## PROBLEM TO WORK ON
Starting with the line that contains "ISCONN runs. -/", copy every line through the end of the data below, exactly and with nothing added.

── RECORDS TO USE ──

/-- ReadTransactionOfReadPos: chunks of 1, 7 and 8 bytes, also on the deadline's tick where the environment lets the
outcome win; no more data; an error; the deadline. -/
theorem witness_ReadTransactionOfReadPos_read :
    (∀ k ∈ [1, 7, 8],
      let bs := List.replicate k 0xFF#8
      let s := inPhase .rWait 3#4 (some (.read 8)) (answerPins (.readData bs));
      s.phase = .rWait ∧ s.req = some (.read 8) ∧ s.cmdOp = opReadPos ∧ (1 ≤ bs.length ∧ bs.length ≤ 8) ∧
        s.inTime (answerPins (.readData bs)) ∧ s.answered (answerPins (.readData bs)) [] (.readData bs)) ∧
    (let p : PortIn := { answer := some .readEnd, tick := true, answerWins := true }
      let s := { inPhase .rWait 3#4 (some (.read 8)) p with timer := 1#16 };
      s.phase = .rWait ∧ s.req = some (.read 8) ∧ s.cmdOp = opReadPos ∧ s.inTime p ∧ s.answered p [] .readEnd) ∧
    (let s := inPhase .rWait 3#4 (some (.read 8)) (answerPins .readErr);
      s.phase = .rWait ∧ s.req = some (.read 8) ∧ s.cmdOp = opReadPos ∧ s.inTime (answerPins .readErr) ∧
        s.answered (answerPins .readErr) [] .readErr) ∧
    (let s := { inPhase .rWait 3#4 (some (.read 8)) { tick := true } with timer := 1#16 };
      s.phase = .rWait ∧ s.cmdOp = opReadPos ∧ s.expiring { tick := true } []) := by
  refine ⟨?_, ⟨rfl, rfl, rfl, .inr rfl, rfl, rfl, rfl⟩, ⟨rfl, rfl, rfl, .inl rfl, rfl, rfl, rfl⟩,
    rfl, rfl, rfl, rfl, rfl, rfl, rfl⟩
  intro k hk
  refine ⟨rfl, rfl, rfl, ?_, .inl rfl, rfl, rfl, rfl⟩
  revert k
  decide

/-- ReadTransactionOfReadAll: at motors 1 and 6, chunks of 1, 7 and 8 bytes, the deadline, no more data, a failed
write. -/
theorem witness_ReadTransactionOfReadAll :
    ∀ i ∈ [1#3, 6#3],
      (∀ k ∈ [1, 7, 8],
        let bs := List.replicate k 0xFF#8
        let s := { inPhase .rWait 4#4 (some (.read 8)) (answerPins (.readData bs)) with idx := i };
        s.cmdOp = opReadAll ∧ (1#3 ≤ i ∧ i ≤ 6#3) ∧ s.phase = .rWait ∧ s.req = some (.read 8) ∧
          (1 ≤ bs.length ∧ bs.length ≤ 8) ∧ s.inTime (answerPins (.readData bs)) ∧
          s.answered (answerPins (.readData bs)) [] (.readData bs)) ∧
      (let s := { inPhase .rWait 4#4 (some (.read 8)) { tick := true } with idx := i, timer := 1#16 };
        s.cmdOp = opReadAll ∧ s.phase = .rWait ∧ s.expiring { tick := true } []) ∧
      (let s := { inPhase .rWait 4#4 (some (.read 8)) (answerPins .readEnd) with idx := i };
        s.cmdOp = opReadAll ∧ s.phase = .rWait ∧ s.req = some (.read 8) ∧ s.inTime (answerPins .readEnd) ∧
          s.answered (answerPins .readEnd) [] .readEnd) ∧
      (let s := { inPhase .rWrite 4#4 (some (.write [])) (answerPins .writeErr) with idx := i };
        s.cmdOp = opReadAll ∧ s.phase = .rWrite ∧ s.req = some (.write []) ∧
          s.answered (answerPins .writeErr) [] .writeErr) := by
  intro i hi
  refine ⟨?_, ⟨rfl, rfl, rfl, rfl, rfl, rfl, rfl⟩, ⟨rfl, rfl, rfl, .inl rfl, rfl, rfl, rfl⟩,
    rfl, rfl, rfl, rfl, rfl, rfl⟩
  intro k hk
  refine ⟨rfl, ?_, rfl, rfl, ?_, .inl rfl, rfl, rfl, rfl⟩
  · revert i; decide
  · revert k; decide

/-- ConnectWhileConnectedChangesOnlyItsStatus: CONNECT 1 offered to the Connected block. -/
theorem witness_ConnectWhileConnectedChangesOnlyItsStatus :
    let w := 0x0000000100000000#64
    let s := { idleConn with inputs := [{ cmd := some w }] };
    s.offered { cmd := some w } [] w ∧ decodeHostWord w = .ok (.connect 1#32) ∧ s.conn = true :=
  ⟨⟨rfl, rfl, rfl, rfl, rfl⟩, by decide, rfl⟩

/-- BusCommandsNeedTheHandle: the three commands, Disconnected and offered. -/
theorem witness_BusCommandsNeedTheHandle :
    ∀ x ∈ [(0x103#64, Instr.readPos 1#8), (4#64, .readAll), (0x105#64, .writePos 1#8 0#32)],
      ((∃ id, x.2 = .readPos id) ∨ x.2 = .readAll ∨ (∃ id opnd, x.2 = .writePos id opnd)) ∧
        State.offered { State.reset with inputs := [{ cmd := some x.1 }] } { cmd := some x.1 } [] x.1 ∧
        decodeHostWord x.1 = .ok x.2 := by
  intro x hx
  simp only [List.mem_cons, List.not_mem_nil, or_false] at hx
  rcases hx with rfl | rfl | rfl
  · exact ⟨.inl ⟨_, rfl⟩, ⟨rfl, rfl, rfl, rfl, rfl⟩, by decide⟩
  · exact ⟨.inr (.inl rfl), ⟨rfl, rfl, rfl, rfl, rfl⟩, by decide⟩
  · exact ⟨.inr (.inr ⟨_, _, rfl⟩), ⟨rfl, rfl, rfl, rfl, rfl⟩, by decide⟩

/-- ResponseRowEndsTheRead: 8 bytes, in a READPOS and in a READALL. -/
theorem witness_ResponseRowEndsTheRead :
    8 ≤ (List.replicate 8 0#8).length ∧ (inPhase .rWait 3#4 none {}).cmdOp = opReadPos ∧
      (inPhase .rWait 4#4 none {}).cmdOp = opReadAll := by decide

/-- RequestsAreSelfConsistent: a packet of each shape. -/
theorem witness_RequestsAreSelfConsistent :
    (∃ id, encReadPosition 1#8 = encReadPosition id) ∧ (∃ id q, encWritePosition 1#8 0 = encWritePosition id q) ∧
      (∃ id en, encWriteTorqueEnable 1#8 true = encWriteTorqueEnable id en) :=
  ⟨⟨_, rfl⟩, ⟨_, _, rfl⟩, _, _, rfl⟩

/-- ClampLimitsEveryPosition, ParserReadsBytesFiveAndSix, PositionRoundTrip: the ends of their ranges. -/
theorem witness_codec_ranges :
    ((-1 : Int) < 0 ∧ (4095 : Int) < 4096 ∧ (0 : Int) ≤ 0 ∧ (4095 : Int) ≤ 4095) ∧
    ((List.replicate 7 0#8).length < 8 ∧ 8 ≤ (List.replicate 8 0#8).length) ∧ (4095#16).toNat ≤ 4095 := by decide

/-- DecodeInvertsEncode and RequestDecodesOnlyFromItsPacket: a well-formed instruction, a packet that decodes. -/
theorem witness_decoding :
    Instr.wf (.reqWritePos 255#8 4095#16) = true ∧
      decodeRequest [0xFF#8, 0xFF#8, 0xFF#8, 0x05#8, 0x03#8, 0x2A#8, 0xFF#8, 0x0F#8, 0xC0#8] =
        .ok (.reqWritePos 255#8 4095#16) := by decide

/-- AssembledLinesDecode: the ends of each range, and the integers next to them. -/
theorem witness_AssembledLinesDecode :
    (∀ b ∈ ([-1, 4294967296] : List Int), b < 0 ∨ 4294967296 ≤ b) ∧
    (∀ b ∈ ([0, 4294967295] : List Int), 0 ≤ b ∧ b < 4294967296) ∧
    (∀ i ∈ ([-1, 256] : List Int), i < 0 ∨ 256 ≤ i) ∧ (∀ i ∈ ([0, 255] : List Int), 0 ≤ i ∧ i < 256) ∧
    (∀ q ∈ ([-2147483649, 2147483648] : List Int), q < -2147483648 ∨ 2147483648 ≤ q) ∧
    (∀ q ∈ ([-2147483648, 2147483647] : List Int), -2147483648 ≤ q ∧ q < 2147483648) := by decide

/-- ResetPinResetsEveryRegister: reset while connected, busy, and answered. -/
theorem witness_ResetPinResetsEveryRegister :
    let p : PortIn := { reset := true, answer := some .writeOk }
    (inPhase .wWrite 5#4 (some (.write [])) p).inputs = [p] ∧ p.reset = true := ⟨rfl, rfl⟩

/-- RegisterReadHasNoEffect, TraceIsAppendedToAndNeverRead, OnlyIsConnReadsRxUsable: a step that gives a next state. -/
theorem witness_next_state :
    (∃ t, step { idleConn with inputs := [{ cmd := some 0x103#64 }] } = .next t) ∧
      ∀ w, ({ cmd := some 0x103#64 } : PortIn).cmd = some w → decodeHostWord w ≠ .ok .isConn := by
  refine ⟨⟨_, rfl⟩, ?_⟩
  intro w hw
  cases hw
  decide

/-- StepRunsTheOfferedCommand: READALL, which is rejected while Disconnected and runs while Connected; ISCONN runs. -/
theorem witness_StepRunsTheOfferedCommand :
    (∀ s ∈ [State.reset, idleConn], ∀ w ∈ [4#64, 2#64],
      State.offered { s with inputs := [{ cmd := some w }] } { cmd := some w } [] w) ∧
    decodeHostWord 4#64 = .ok .readAll ∧ decodeHostWord 2#64 = .ok .isConn := by
  refine ⟨?_, by decide, by decide⟩
  intro s hs w _
  simp only [List.mem_cons, List.not_mem_nil, or_false] at hs
  rcases hs with rfl | rfl <;> exact ⟨rfl, rfl, rfl, rfl, rfl⟩

/-- StepRunsTheResponse: a chunk of the full length asked for. -/
theorem witness_StepRunsTheResponse :
    let bs := List.replicate 8 0xFF#8
    let s := inPhase .rWait 3#4 (some (.read 8)) (answerPins (.readData bs));
    s.phase = .rWait ∧ s.req = some (.read 8) ∧ 8 ≤ bs.length ∧ bs.length ≤ 8 ∧
      s.inTime (answerPins (.readData bs)) ∧ s.answered (answerPins (.readData bs)) [] (.readData bs) :=
  ⟨rfl, rfl, by decide, by decide, .inl rfl, rfl, rfl, rfl⟩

───

## SOLUTION BELOW
/-- StepRunsTheOfferedCommand: READALL, which is rejected while Disconnected and runs while Connected; ISCONN runs. -/
theorem witness_StepRunsTheOfferedCommand :
    (∀ s ∈ [State.reset, idleConn], ∀ w ∈ [4#64, 2#64],
      State.offered { s with inputs := [{ cmd := some w }] } { cmd := some w } [] w) ∧
    decodeHostWord 4#64 = .ok .readAll ∧ decodeHostWord 2#64 = .ok .isConn := by
  refine ⟨?_, by decide, by decide⟩
  intro s hs w _
  simp only [List.mem_cons, List.not_mem_nil, or_false] at hs
  rcases hs with rfl | rfl <;> exact ⟨rfl, rfl, rfl, rfl, rfl⟩

/-- StepRunsTheResponse: a chunk of the full length asked for. -/
theorem witness_StepRunsTheResponse :
    let bs := List.replicate 8 0xFF#8
    let s := inPhase .rWait 3#4 (some (.read 8)) (answerPins (.readData bs));
    s.phase = .rWait ∧ s.req = some (.read 8) ∧ 8 ≤ bs.length ∧ bs.length ≤ 8 ∧
      s.inTime (answerPins (.readData bs)) ∧ s.answered (answerPins (.readData bs)) [] (.readData bs) :=
  ⟨rfl, rfl, by decide, by decide, .inl rfl, rfl, rfl, rfl⟩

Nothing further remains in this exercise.